Несколько месяцев тому назад совершенно неожиданно встречаю в Болгарии старушку Петрову.
– Да, да, слава Богу, выбрались. Мы давно уже здесь. Маруся, Гришенькина жена, в школе устроилась учительницей. Мальчики здоровы, все хорошо. А сколько перестрадали! Как они на Казань-то шли! Есть было нечего, воды и той не было. Сами на Волгу с кувшинами бегали. Мальчики тоже чайники брали – пять верст почти. Бежим, бывало, а над нами аэроплан ихний гудит. Господи, думаю, хоть бы детей-то пощадили. Летчик свалился у нас за лесом, недалеко. Все бегали смотреть. Обгорел так, что лица не различить. А мне и не жалко. Собаке собачья смерть!
– А скажите, вы о Грише ничего не знаете?
– Нет, ничего. Так ничего и не знаем. С самого начала отрезаны были. Ну да ведь его большевики на службу призвать не могли, он, слава Богу, инвалид, контуженый, никуда не годный – где-нибудь отсиделся. Все ждали весточки. Обещали нам тут…
– Значит, ничего не знаете?
Она вдруг всполохнулась.
– А что? Может быть, вы что-нибудь?.. А? Может, слышали?
– Нет, нет… Я так… ничего не знаю.
Ностальгия
Пыль Москвы на ленте старой шляпы
Я как символ свято берегу…
Вчера друг мой был какой-то тихий, все думал о чем-то, а потом усмехнулся и сказал:
– Боюсь, что к довершению всего у меня еще начнется ностальгия.
Я знаю, что значит, когда люди, смеясь, говорят о большом горе. Это значит, что они плачут.
– Не надо бояться. То, чего вы боитесь, уже прошло.
Я видела признаки этой болезни и вижу их все чаще и чаще.
Приезжают наши беженцы, изможденные, почерневшие от голода и страха, объедаются, успокаиваются, осматриваются, как бы наладить новую жизнь и вдруг гаснут.
Тускнеют глаза, опускаются вялые руки и вянет душа, душа, обращенная на восток.
Ни во что не верим, ничего не ждем, ничего не хотим. Умерли.

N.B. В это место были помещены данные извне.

-- ==== Sys2Proof/Laws/Reasons.lean ====
section
/-! SUPPORT. The block sets: adding and removing a reason sets that reason in that bay and no other, whatever sequence it cancels;
the derivation of the FIRE reasons leaves FIRE exactly where it belongs (R81, R101). -/

namespace Sys2Proof.Machine

open Sys2Proof.Safety

/-- All that maskS keeps but for the block sets. -/
def State.maskR (s : State) : State := let m := s.maskS; { m with rcc := m.rcc.each (fun _ => RecloseRecord.cold) }

theorem State.maskR_of_maskS {s t : State} (h : t.maskS = s.maskS) : t.maskR = s.maskR := by
  unfold State.maskR; rw [h]

theorem State.setRcl_maskR (s : State) (b : Bay) (x : RecloseRecord) : (s.setRcl b x).maskR = s.maskR := by
  have : ((s.rcc.put b x).each RecloseRecord.blocks).each (fun _ => RecloseRecord.cold)
      = (s.rcc.each RecloseRecord.blocks).each (fun _ => RecloseRecord.cold) := by
    apply Vector.ext_look
    intro j
    simp
  unfold State.maskR State.maskS State.maskE State.setRcl
  dsimp only
  rw [this]

theorem State.putReason_maskR (s : State) (b : Bay) (r : BlockReason) (v : Bool) :
    (s.putReason b r v).maskR = s.maskR := s.setRcl_maskR b _

theorem closedS_maskR (s₀ : State) : ClosedS (fun t => t.maskR = s₀.maskR) where
  blind := fun _ _ h hs => (State.maskR_of_maskS (State.maskS_of_maskE h)).trans hs
  slot := fun _ _ _ _ hs => hs
  issue := fun _ _ _ _ _ _ hs => hs
  out := fun _ _ _ hs => hs
  rcl := fun s b x _ hs => (s.setRcl_maskR b x).trans hs

@[simp] theorem State.addReason_maskR (s : State) (b : Bay) (r : BlockReason) : (s.addReason b r).maskR = s.maskR :=
  (closedS_maskR s).addReason (s.putReason_maskR b r true) rfl

@[simp] theorem State.removeReason_maskR (s : State) (b : Bay) (r : BlockReason) :
    (s.removeReason b r).maskR = s.maskR :=
  removeReason_closed (P := fun t => t.maskR = s.maskR) (s.putReason_maskR b r false) rfl

@[simp] theorem State.deriveFire_maskR (s : State) : s.deriveFire.1.maskR = s.maskR :=
  (closedS_maskR s).deriveFire (fun t b v h => (t.putReason_maskR b .fire v).trans h) rfl

theorem State.maskB_of_maskR_aux {s t : State} (h : t.maskR = s.maskR) :
    ({ t with rcc := s.rcc } : State).maskS = s.maskS := by
  have := congrArg (fun u : State => { u with rcc := s.rcc.each RecloseRecord.blocks }) h
  exact this

/-- What maskR keeps is all that the slots and the reclose controller leave as it was. -/
theorem onlySlots_of_maskR {s t : State} (h : t.maskR = s.maskR) : OnlySlots s t := by
  have k := onlySlots_of_mask (State.maskB_of_maskR_aux h)
  exact ⟨⟨⟨⟨k.sources, k.groups, k.curves, k.capabilities, k.regime, k.huntTable, k.requests, k.ring, k.pins, k.mono, k.pending,
    k.segments, k.readouts, k.reports, k.factors, k.channels⟩, k.meu, k.efu, k.latest, k.counts⟩, k.pru, k.status, k.backup,
    k.part⟩, k.fru, k.hnc, k.records, k.bare⟩

theorem State.maskR_fru {s t : State} (h : t.maskR = s.maskR) : t.fru = s.fru := (onlySlots_of_maskR h).fru
theorem State.maskR_hnc {s t : State} (h : t.maskR = s.maskR) : t.hnc = s.hnc := (onlySlots_of_maskR h).hnc
theorem State.maskR_mgu {s t : State} (h : t.maskR = s.maskR) : t.mgu = s.mgu := by
  have := congrArg (fun u : State => u.mgu) h; exact this
theorem State.maskR_cap {s t : State} (h : t.maskR = s.maskR) : t.bcu.cap = s.bcu.cap :=
  (onlySlots_of_maskR h).capabilities

/-! ### One reason -/

theorem BlockSet.has_set (x : BlockSet) (r r' : BlockReason) (v : Bool) :
    (x.set r v).has r' = if r' = r then v else x.has r' := by
  cases r <;> cases r' <;> rfl

theorem State.putReason_block (s : State) (b c : Bay) (r : BlockReason) (v : Bool) :
    ((s.putReason b r v).rcl c).block = if c = b then (s.rcl b).block.set r v else (s.rcl c).block := by
  unfold State.putReason State.setRcl State.rcl
  simp only [Vector.look_put]
  by_cases h : b = c
  · subst h; simp
  · simp [h, Ne.symm h]

theorem State.addReason_block (s : State) (b c : Bay) (r : BlockReason) :
    ((s.addReason b r).rcl c).block.has r = (if c = b then true else (s.rcl c).block.has r) ∧
    ∀ r', r' ≠ r → ((s.addReason b r).rcl c).block.has r' = (s.rcl c).block.has r' := by
  unfold State.addReason
  split
  · next h =>
    refine ⟨?_, fun _ _ => rfl⟩
    split
    · next e => subst e; exact h
    · rfl
  · have hb : ((if ((s.putReason b r true).runs b && (((s.putReason b r true).rcl b).state == .dead ||
        (s.putReason b r true).isWaiting b)) = true then (s.putReason b r true).cancelSequence b r
        else s.putReason b r true).rcl c).block = ((s.putReason b r true).rcl c).block := by
      split
      · exact State.maskS_block ((closedS_mask (s.putReason b r true)).cancelSequence rfl) c
      · rfl
    dsimp only
    rw [hb, s.putReason_block]
    constructor
    · split <;> simp [BlockSet.has_set]
    · intro r' hr
      split
      · next e => subst e; simp [BlockSet.has_set, hr]
      · rfl

theorem State.removeReason_block (s : State) (b c : Bay) (r : BlockReason) :
    ((s.removeReason b r).rcl c).block.has r = (if c = b then false else (s.rcl c).block.has r) ∧
    ∀ r', r' ≠ r → ((s.removeReason b r).rcl c).block.has r' = (s.rcl c).block.has r' := by
  unfold State.removeReason
  split
  · rw [s.putReason_block]
    constructor
    · split <;> simp [BlockSet.has_set]
    · intro r' hr
      split
      · next e => subst e; simp [BlockSet.has_set, hr]
      · rfl
  · next h =>
    refine ⟨?_, fun _ _ => rfl⟩
    split
    · next e => subst e; simpa using h
    · rfl

/-! ### The derivation of the FIRE reasons (R101) -/

theorem State.shouldBurn_of_maskR {s t : State} (h : t.maskR = s.maskR) (b : Bay) : t.shouldBurn b = s.shouldBurn b := by
  unfold State.shouldBurn State.runs State.protecting State.fireRecord State.cap
  rw [State.maskR_mgu h, State.maskR_fru h, State.maskR_cap h]

theorem deriveBay_maskR (p : State × BitVec 8) (b : Bay) : (deriveBay p b).1.maskR = p.1.maskR := by
  unfold deriveBay
  dsimp only
  split
  · simp
  · split <;> simp

theorem deriveBay_block (p : State × BitVec 8) (b c : Bay) :
    ((deriveBay p b).1.rcl c).block.fire = (if c = b then p.1.shouldBurn b else (p.1.rcl c).block.fire) ∧
    ∀ r, r ≠ .fire → ((deriveBay p b).1.rcl c).block.has r = (p.1.rcl c).block.has r := by
  unfold deriveBay
  dsimp only
  split
  · next h =>
    have := p.1.addReason_block b c .fire
    simp only [Bool.and_eq_true, Bool.not_eq_true'] at h
    rw [h.1]
    exact this
  · split
    · next h =>
      have := p.1.removeReason_block b c .fire
      simp only [Bool.and_eq_true, Bool.not_eq_true'] at h
      rw [h.1]
      exact this
    · next h1 h2 =>
      refine ⟨?_, fun _ _ => rfl⟩
      split
      · next e =>
        subst e
        cases ha : p.1.shouldBurn c <;> cases hb : (p.1.rcl c).block.fire <;> simp_all
      · rfl

theorem deriveFold_block (l : List Bay) (hl : l.Nodup) (p : State × BitVec 8) (c : Bay) :
    ((l.foldl deriveBay p).1.rcl c).block.fire = (if c ∈ l then p.1.shouldBurn c else (p.1.rcl c).block.fire) ∧
    ∀ r, r ≠ .fire → ((l.foldl deriveBay p).1.rcl c).block.has r = (p.1.rcl c).block.has r := by
  induction l generalizing p with
  | nil => simp
  | cons b l ih =>
    obtain ⟨hb, hl⟩ := List.nodup_cons.mp hl
    obtain ⟨h1, h2⟩ := ih hl (deriveBay p b)
    obtain ⟨k1, k2⟩ := deriveBay_block p b c
    rw [List.foldl_cons]
    refine ⟨?_, fun r hr => (h2 r hr).trans (k2 r hr)⟩
    rw [h1, k1, State.shouldBurn_of_maskR (deriveBay_maskR p b)]
    by_cases hc : c = b
    · subst hc; simp [hb]
    · simp [hc]

theorem mem_allBays (b : Bay) : b ∈ allBays := by revert b; decide

/-- After the derivation a bay carries FIRE exactly where it should (R101). -/
theorem State.deriveFire_fire (s : State) (b : Bay) : (s.deriveFire.1.rcl b).block.fire = s.shouldBurn b := by
  unfold State.deriveFire
  rw [(deriveFold_block allBays (by decide) (s, 0) b).1, if_pos (mem_allBays b)]

theorem State.deriveFire_other (s : State) (b : Bay) (r : BlockReason) (hr : r ≠ .fire) :
    (s.deriveFire.1.rcl b).block.has r = (s.rcl b).block.has r := by
  unfold State.deriveFire
  exact (deriveFold_block allBays (by decide) (s, 0) b).2 r hr

end Sys2Proof.Machine
end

Боялись смерти большевистской и умерли смертью здесь.
Вот мы – смертию смерть поправшие!
Думаем только о том, что теперь там. Интересуемся только тем, что приходит оттуда.
А ведь здесь столько дела. Спасаться нужно и спасать других. Но так мало осталось и воли и силы…
– Скажите, ведь леса-то все-таки остались? Ведь не могли же они леса вырубить: и некому и нечем.
Остались леса. И трава зеленая, зеленая русская.
Конечно, и здесь есть трава. И очень даже хорошая. Но ведь это ихняя «L'herbe»[10], а не наша травка-муравка.
И деревья у них может быть очень даже хороши, да чужие, по-русски не понимают.
У нас каждая баба знает, – если горе большое и надо попричитать – иди в лес, обними березыньку крепко двумя руками, грудью прижмись и качайся вместе с нею и голоси голосом, словами, слезами, изойди вся вместе с нею, с белою, с русскою березынькой.